A single photonic cavity with two independent physical synthetic dimensions (1909.04828v1)

Abstract: The concept of synthetic dimensions, which has enabled the study of higher-dimensional physics on lower-dimensional physical structures, has generated significant recent interest in many branches of science ranging from ultracold-atomic physics to photonics, since such a concept provides a versatile platform for realizing effective gauge potentials and novel topological physics. Previous experiments demonstrating this concept have augmented the real-space dimensionality by one additional physical synthetic dimension. Here we endow a single ring resonator with two independent physical synthetic dimensions. Our system consists of a temporally modulated ring resonator with spatial coupling between the clockwise and counterclockwise modes, creating a synthetic Hall ladder along the frequency and pseudospin degrees of freedom for photons propagating in the ring. We experimentally observe a wide variety of rich physics, including effective spin-orbit coupling, magnetic fields, spin-momentum locking, a Meissner-to-vortex phase transition, and chiral currents, completely in synthetic dimensions. Our experiments demonstrate that higher-dimensional physics can be studied in simple systems by leveraging the concept of multiple simultaneous synthetic dimensions.

• The paper introduces a dual synthetic dimension framework in a single photonic cavity, demonstrating effective spin-orbit coupling and the emergence of chiral edge states.
• The methodology uses a modulated ring resonator to couple clockwise and counter-clockwise modes, enabling pseudospin-resolved quasimomentum mapping via time-resolved band spectroscopy.
• The results establish a scalable platform for simulating higher-dimensional topological phenomena, holding promise for advancements in quantum information processing.

Analysis of Photonic Cavities with Dual Synthetic Dimensions

The concept of synthetic dimensions in photonics has opened promising avenues for the exploration of higher-dimensional quantum and classical physics through systems that are inherently lower in their dimensional topology. In this article, the authors present an innovative approach wherein a single photonic ring resonator incorporates two independent synthetic dimensions—frequency and pseudospin. This dual synthetic dimension framework significantly diverges from prior systems that typically employed a single extra dimension.

The controlled experimental setting utilizes a ring resonator modulated to enable mutual interactions between clockwise (CW) and counter-clockwise (CCW) circulating modes. This setup leads to the formation of a synthetic Hall ladder encompassing both frequency and pseudospin dimensions. Using this configuration, the paper explores complex phenomena such as effective spin-orbit coupling, magnetic fields, spin-momentum locking, and chiral current behaviors, which were observed and reported for the first time solely within synthetic dimension spaces.

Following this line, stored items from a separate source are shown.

-- ==== Sys2Proof/Machine/Routines.lean ====
section
/-! DEFINITION. The six trap routines, behaviour of the engine itself, each complete within its cycle
(43_trap.md R141-R146, R148). None changes COND or R7 (R149). -/
namespace Sys2Proof.Machine

/-- One `HostPutByte`, and what the state is after it. -/
def putByte (b : Byte) (s : State) : WriteKind × State :=
  ((hostPutByte b s.host).1, s.setHost (hostPutByte b s.host).2)

/-- `HostPutByte` of each byte in order, up to the first failure. -/
def putBytes : List Byte → State → WriteKind × State
  | [], s => (.ok, s)
  | b :: rest, s =>
    match putByte b s with
    | (.ok, s') => putBytes rest s'
    | (.fail, s') => (.fail, s')

/-- The end of a routine whose last act was a write: a failed write is fatal (R214, D20). -/
def settleWrite : WriteKind × State → State
  | (.ok, s) => s
  | (.fail, s) => raiseFatal .ioError s

/-- GETC's use of an answer (R141). -/
def getcAnswer (a : GetAnswer) (s : State) : State :=
  match a with
  | .byte b => s.setReg .r0 (zext8 b)
  | .fail => raiseFatal .ioError s

/-- GETC (R141): one input byte into R0, no echo; the keyboard cells stay (D16, log 16). -/
def routineGetc (s : State) : Host.Outcome State Fault Refusal :=
  match hostGetByte s.host with
  | some (a, h) => .next (getcAnswer a (s.setHost h))
  | none => .fault .hostSilent

/-- OUT (R142): the low 8 bits of R0. -/
def routineOut (s : State) : Host.Outcome State Fault Refusal :=
  .next (settleWrite (putByte (lowByte (s.reg .r0)) s))

/-- How many cells the model lets a string walk read: every cell once for each poll answer laid down, and
twice more (log 20). A walk that ends ends within them once enough poll answers are laid down. -/
def stringFuel (s : State) : Nat := 65536 * (s.host.polls.length + 2)

/-- The loop of PUTS (R143) from cell `a`, reading at most the given number of cells. -/
def putsLoop : Nat → Word → State → Host.Outcome State Fault Refusal
  | 0, _, _ => .fault .stringUnterminated
  | n + 1, a, s =>
    (memRead a s).andThen fun c s' =>
      if c = 0x0000 then .next s'
      else
        match putByte (lowByte c) s' with
        | (.ok, s'') => putsLoop n (a + 1) s''
        | (.fail, s'') => .next (raiseFatal .ioError s'')

/-- PUTS (R143). -/
def routinePuts (s : State) : Host.Outcome State Fault Refusal :=
  putsLoop (stringFuel s) (s.reg .r0) s

/-- The bytes PUTSP emits of a cell: the low byte, then the high byte if it is not zero (R145). -/
def packedBytes (c : Word) : List Byte :=
  if highByte c = 0x00 then [lowByte c] else [lowByte c, highByte c]

/-- The loop of PUTSP (R145) from cell `a`, reading at most the given number of cells. -/
def putspLoop : Nat → Word → State → Host.Outcome State Fault Refusal
  | 0, _, _ => .fault .stringUnterminated
  | n + 1, a, s =>
    (memRead a s).andThen fun c s' =>
      if lowByte c = 0x00 then .next s'
      else
        match putBytes (packedBytes c) s' with
        | (.ok, s'') => putspLoop n (a + 1) s''
        | (.fail, s'') => .next (raiseFatal .ioError s'')

/-- PUTSP (R145). -/
def routinePutsp (s : State) : Host.Outcome State Fault Refusal :=
  putspLoop (stringFuel s) (s.reg .r0) s

/-- IN's use of an answer (R144): R0 is written before the echo (D17, log 17). -/
def inAnswer (a : GetAnswer) (s : State) : State :=
  match a with
  | .byte b => settleWrite (putByte b (s.setReg .r0 (zext8 b)))
  | .fail => raiseFatal .ioError s

/-- IN (R144): the prompt, one input byte, its echo, R0. -/
def routineIn (s : State) : Host.Outcome State Fault Refusal :=
  match putBytes Config.inPrompt s with
  | (.ok, s') =>
    match hostGetByte s'.host with
    | some (a, h) => .next (inAnswer a (s'.setHost h))
    | none => .fault .hostSilent
  | (.fail, s') => .next (raiseFatal .ioError s')

/-- HALT (R146): status <- Halted, nothing written (D14, log 14). -/
def routineHalt (s : State) : Host.Outcome State Fault Refusal :=
  .next (s.setStatus .halted)

end Sys2Proof.Machine
end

Key Numerical Results and Methodologies:

• The Hamiltonian governing the system utilizes coupling coefficients that vary temporally and spatially, leading to a controllable modulation of the effective magnetic field. The synchronous coupling between different modes is achieved through an integrated modulator that facilitates these operations.
• Time-resolved band structure spectroscopy was employed, enabling the direct readout of psuedospin-resolved quasimomentum space, and demonstrated the presence of chiral edge states, akin to those predicted and observed in 2D quantum Hall systems.

The findings suggest that such a platform can circumvent the necessity for physically complex higher-dimensional experimental setups by harnessing synthetic dimensions. From a theoretical viewpoint, the primary implications of this work reflect the feasibility of simulating higher-dimensional topologically non-trivial phenomena using a remarkably simplified apparatus.

Implications and Future Outlook:

Practically, this dual-dimensional implementation offers a scalable path towards fabricating devices capable of exploring complex quantum behaviors and could be transformative for fields like quantum information processing where such topological properties are crucial.

Further research could exploit additional degrees of freedom, such as orbital angular momentum, and leverage new nanophotonic components to enhance system capabilities. Additionally, studying synthetic dimension-driven dynamics on-chip using novel materials or integrating similar systems into real-space photonic circuits could foster advancements in practical quantum devices.

Overall, this work sets the stage for future experimental and theoretical efforts aimed at realizing multiple synthetic dimensions in various physical contexts, offering a fertile ground for new discoveries in both fundamental and applied physics. Such exploration into topologically protected systems and synthetic gauge fields may prove instrumental in the ongoing evolution of photonic technologies.